Rapid ABC absorption, resulting in 10 subjects with the first concentration being the Cmax, limited the ability to characterize the absorption phase with a high level of precision. This means that the true peak concentrations may have been missed and thus AUC would be underestimated by the noncompartmental method. However, comparing AUC estimates by 2 separate methods yielded similar results (data not shown). A related concern is that AUC was determined over an 8-hour sampling period for a medication commonly given twice daily. However, it is estimated that <3% of the total AUC can be accounted for in the period after 8 hours (for all subjects: mean 8-hour concentration = 0.124 μg/mL and mean kel = 0.57/h).

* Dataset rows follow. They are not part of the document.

theorem State.CompletesAll.single {s t : State} {i : Instr} {c : Word} (hx : exec i s = .next t)
    (hc : s.Completes t c) : s.CompletesAll [i] := ⟨t, c, issueAll_cons_of_next hx [], hc⟩

theorem State.CompletesAll.cons {s t : State} {i : Instr} {is : List Instr} {c : Word} (hx : exec i s = .next t)
    (hc : s.Completes t c) (h : t.CompletesAll is) : s.CompletesAll (i :: is) := by
  obtain ⟨u, d, hu, hd⟩ := h
  exact ⟨u, d, (issueAll_cons_of_next hx is).trans hu, hc.trans hd⟩

/-- A PIPE command completes where its stage commands do. -/
theorem State.CompletesAll.pipe {s : State} {i : Instr} {is : List Instr} (h : s.CompletesAll (i :: is))
    (he : s.regs.status.err = false) {p : Instr} (hp : stagesOf p = (i :: is).flatMap stagesOf) :
    ∃ t, exec p s = .next t ∧ s.Completes t (encode p) := by
  obtain ⟨u, c, hu, hc⟩ := h
  obtain ⟨t, ht, hx⟩ := exec_of_stagesOf_eq hp he
  obtain rfl := Option.some.inj (hu.symm.trans ht)
  exact ⟨_, hx, hc.withCmd _⟩

/-! ### PIPE.A and PIPE.I (R181, R182) -/

/-- The command is ready and checks no data: it completes. -/
def State.ReadyForAnyData (s : State) (i : Instr) : Prop :=
  ∃ w st, Row.Describes w i st ∧ w.Ready s ∧ ∀ r m, st.dataOk r m = true

/-- Commands that are ready and check no data complete one after the other: none unmakes what the next one checks. -/
theorem completesAll_of_readyForAnyData {i : Instr} {is : List Instr} {s : State} (he : s.regs.status.err = false)
    (h : ∀ j ∈ i :: is, s.ReadyForAnyData j) : s.CompletesAll (i :: is) := by
  induction is generalizing i s with
  | nil =>
    obtain ⟨w, st, hw, hr, hd⟩ := h i List.mem_cons_self
    exact .single (hw.completes he hr (hd _ _)) (completed_completes _ _ _)
  | cons j js ih =>
    obtain ⟨⟨w, st, hw, hr, hd⟩, hrest⟩ := List.forall_mem_cons.1 h
    refine .cons (hw.completes he hr (hd _ _)) (completed_completes _ _ _) (ih he fun k hk => ?_)
    obtain ⟨v, su, hv, hvr, hvd⟩ := hrest k hk
    exact ⟨v, su, hv, hv.ready_of_completes (completed_completes st w.word s) hvr, hvd⟩

theorem pipeA_completesAll {s : State} (he : s.regs.status.err = false) (hgray : rowGrayA.Ready s)
    (hedge : rowEdgeA.Ready s) (hblur : rowBlurA.Ready s) (hcomb : rowCombA.Ready s) :
    s.CompletesAll [.grayA, .edgeA, .blurA, .combA] := by
  refine completesAll_of_readyForAnyData he ?_
  simp only [List.forall_mem_cons, List.not_mem_nil, false_implies, implies_true, and_true]
  exact ⟨⟨_, _, rowGrayA_describes, hgray, fun _ _ => rfl⟩, ⟨_, _, rowEdgeA_describes, hedge, fun _ _ => rfl⟩,
    ⟨_, _, rowBlurA_describes, hblur, fun _ _ => rfl⟩, ⟨_, _, rowCombA_describes, hcomb, fun _ _ => rfl⟩⟩

theorem pipeI_completesAll {s : State} (he : s.regs.status.err = false) (hgray : rowGrayI.Ready s)
    (hconv : rowConvI.Ready s) (hcomb : rowCombI.Ready s) : s.CompletesAll [.grayI, .convI, .combI] := by
  refine completesAll_of_readyForAnyData he ?_
  simp only [List.forall_mem_cons, List.not_mem_nil, false_implies, implies_true, and_true]
  exact ⟨⟨_, _, rowGrayI_describes, hgray, fun _ _ => rfl⟩, ⟨_, _, rowConvI_describes, hconv, fun _ _ => rfl⟩,
    ⟨_, _, rowCombI_describes, hcomb, fun _ _ => rfl⟩⟩

/-! ### PIPE.V (R183) -/

/-- Where WLUM reads as before, its border does. -/
theorem RingAtMost.of_agreeOn {s t : State} {n : Nat} (h : RingAtMost s n) {c : Word} (hc : s.Completes t c)
    (hagree : s.regs.AgreeOn t.mem s.mem .wlum) : RingAtMost t n := by
  intro X Y hX hY hring
  rw [hc.waddr_eq]
  rw [hc.1] at hX hY hring
  exact (hagree.wideSample_eq rfl hX hY).trans_le (h X Y hX hY hring)

/-- A raster of bytes inside a border of samples up to 255 passes CONV.V's data check (R198). -/
theorem wlumSmall_of_padded {s t : State} {c : Word} (hc : s.Completes t c)
    (hkeep : s.KeepsOutside t (s.regs.interiorByte .wlum))
    (hpad : ∀ x y : Nat, x < s.regs.w → y < s.regs.h →
      t.mem.read16 (s.regs.waddr .wlum (x + 1) (y + 1)) = byteAt s .lum x y)
    (hring : RingAtMost s 255) : WlumSmall t := by
  intro X Y hX hY
  rw [hc.1, Regs.w_cmdStatus] at hX
  rw [hc.1, Regs.h_cmdStatus] at hY
  rw [hc.waddr_eq]
  by_cases h : s.regs.onRing X Y
  · exact (hkeep.read16_ring h hX).trans_le (hring X Y hX hY h)
  · unfold Regs.onRing at h
    obtain ⟨x, rfl⟩ := Nat.exists_eq_add_one_of_ne_zero (n := X) (by omega)
    obtain ⟨y, rfl⟩ := Nat.exists_eq_add_one_of_ne_zero (n := Y) (by omega)
    exact (hpad x y (by omega) (by omega)).trans_le (byteAt_le s .lum x y)

/-- Around a pixel a small WLUM is a raster of samples 0..255. -/
theorem WlumSmall.agreeNear {s : State} (h : WlumSmall s) {x y : Nat} (hx : x < s.regs.w) (hy : y < s.regs.h) :
    AgreeNear (wlumAt s) (fun u v => min (wlumAt s u v) 255) x y := by
  intro u v _ _ _ _
  have htap : wlumAt s u v ≤ 255 := Int.ofNat_le.2 (h (u + 1).toNat (v + 1).toNat (by omega) (by omega))
  exact (min_eq_left htap).symm

/-- The responses to samples 0..255 are such samples again (R140). -/
theorem WlumSmall.responses_le {s : State} (h : WlumSmall s) {x y : Nat} (hx : x < s.regs.w) (hy : y < s.regs.h) :
    (edgeSum (wlumAt s) x y).natAbs / 4 ≤ 255 ∧ blurSum (wlumAt s) x y / 16 ≤ 255 := by
  have hnear := h.agreeNear hx hy
  have hrange (u v : Int) : 0 ≤ min (wlumAt s u v) 255 ∧ min (wlumAt s u v) 255 ≤ 255 :=
    ⟨le_min (wlumAt_range s u v).1 (by decide), min_le_right _ _⟩
  have hedge := edgeSum_natAbs_le hrange x y
  have hblur := blurSum_between hrange x y
  rw [hnear.edgeSum_eq, hnear.blurSum_eq]
  omega

/-- CONV.V on a small WLUM leaves COMB.V small samples: the two responses, and WLUM as it was (R140, R198). -/
theorem interiorSmall_of_convolved {s t : State} {c : Word} (hc : s.Completes t c) (hr : rowConvV.Ready s)
    (hkeep : s.KeepsOutside t (fun a => s.regs.interiorByte .wedge a ∨ s.regs.interiorByte .wblur a))
    (hconv : ∀ x y : Nat, x < s.regs.w → y < s.regs.h →
      t.mem.read16 (s.regs.waddr .wedge (x + 1) (y + 1)) = (edgeSum (wlumAt s) x y).natAbs / 4 ∧
      (t.mem.read16 (s.regs.waddr .wblur (x + 1) (y + 1)) : Int) = blurSum (wlumAt s) x y / 16)
    (hsmall : WlumSmall s) : InteriorSmall t .wlum ∧ InteriorSmall t .wedge ∧ InteriorSmall t .wblur := by
  obtain ⟨-, -, -, -, hapart, -⟩ := hr
  have hagree : s.regs.AgreeOn t.mem s.mem .wlum := fun a ha => hkeep a fun hdest => hdest.elim
    (fun hedge => hapart (.wlum, .wedge) (by decide) a ⟨ha, Regs.interiorByte_range rfl hedge⟩)
    (fun hblur => hapart (.wlum, .wblur) (by decide) a ⟨ha, Regs.interiorByte_range rfl hblur⟩)
  have hof {b : Buffer} (h : ∀ x y, x < s.regs.w → y < s.regs.h →
      t.mem.read16 (s.regs.waddr b (x + 1) (y + 1)) ≤ 255) : InteriorSmall t b := by
    intro x y hx hy
    rw [hc.1] at hx hy
    rw [hc.wideAt_eq]
    exact h x y hx hy
  refine ⟨hof fun x y hx hy => ?_, hof fun x y hx hy => ?_, hof fun x y hx hy => ?_⟩
  · exact (hagree.interior_eq rfl hx hy).trans_le (hsmall (x + 1) (y + 1) (by omega) (by omega))
  · exact (hconv x y hx hy).1.trans_le (hsmall.responses_le hx hy).1
  · exact Int.ofNat_le.1 ((hconv x y hx hy).2.trans_le (hsmall.responses_le hx hy).2)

This study was not powered to detect modest age-related PK differences. Thus, although we saw no differences between the 2 subject groups, we cannot rule out the possibility that a moderate difference exists. Although there was a frequent use of protease inhibitors and other nonnucleoside reverse transcriptase inhibitors, there is no indication that these concomitant drugs affect ABC disposition in this population.
In conclusion, the results of this study describe the PKs of 8 mg/kg ABC in an HIV-infected adolescent population. We found that both GLU and CAR metabolites:ABC ratios are able to discriminate subjects with high and low ABC clearance. This finding needs further confirmation but could potentially have clinical relevance for ABC and other similarly metabolized drugs. PK data from the present study compared with previously published data of ABC reveal that CL/F in adolescents is comparable to that in children, and lower AUCs would be expected in older adolescents if given the adult-referenced maximum dose of 300 mg twice daily. As a result, further study of efficacy, safety, and tolerability is warranted in an older adolescent population and young adult population with doses of 8 mg/kg (maximum 600 mg) twice daily.